Tag Archives: Offshore Investments

Tax Havens under fire in massive new leak of hidden offshore accounts

Caribbean-bank-money_laundering

Washing money, Hiding money

contributed by “M”

Unlike the mainstream media in Barbados which seems disinclined to report on the financial shenanigans of its politicians/public figures (except the $75,000.00 cheque), the media in Canada has no such hesitation, as seen at the attached link to CBC website.  Other major media in Canada are running with the story. While 38 media outlets around the world are probing the data leaks reported in the material reported in Canada by CBC, I do not expect to read about it in the Barbados papers.

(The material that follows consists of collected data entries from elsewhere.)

-- ==== Sys2Proof/Word.lean ====
section
/-! DEFINITION. The word types of ACS-CDFC: `uN` values are bit vectors of N bits (R9), a byte string is a
list of u8 (R10), a timestamp is a `u(TS_WIDTH)` with `TS_WIDTH = 32` (R7, R12). The block has no
general-purpose register width of its own (R20). -/

namespace Sys2Proof

/-- `u8` (R9). -/
abbrev Byte := BitVec 8

/-- A byte string (R10); text is a byte string. -/
abbrev Bytes := List Byte

/-- A timestamp: `u(TS_WIDTH)`, a count of microseconds (R7, R12). -/
abbrev Stamp := BitVec 32

/-- `u64`: the bit accumulator and a ReaderEvent's code (R22, R71). -/
abbrev Code := BitVec 64

end Sys2Proof
end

Canadian CBC: Senator’s husband put $1.7M in offshore tax havens

Canadian CBC: 450 Canadians in offshore leak

Yahoo! Finance: Report exposes secrets of offshore tax havens

While Barbados does not figure prominently in this and related CBC articles, I think Barbados authorities should be concerned.

Barbados is the third largest recipient of Canadian outward Foreign Direct Investment, after the USA and the UK; with the principal industry being “financial services”, which I expect is mainly in “offshore” accounts. Canadians are believed to to be the largest depositors in Barbados offshore bank accounts.

It may well be the case that all of those a legal.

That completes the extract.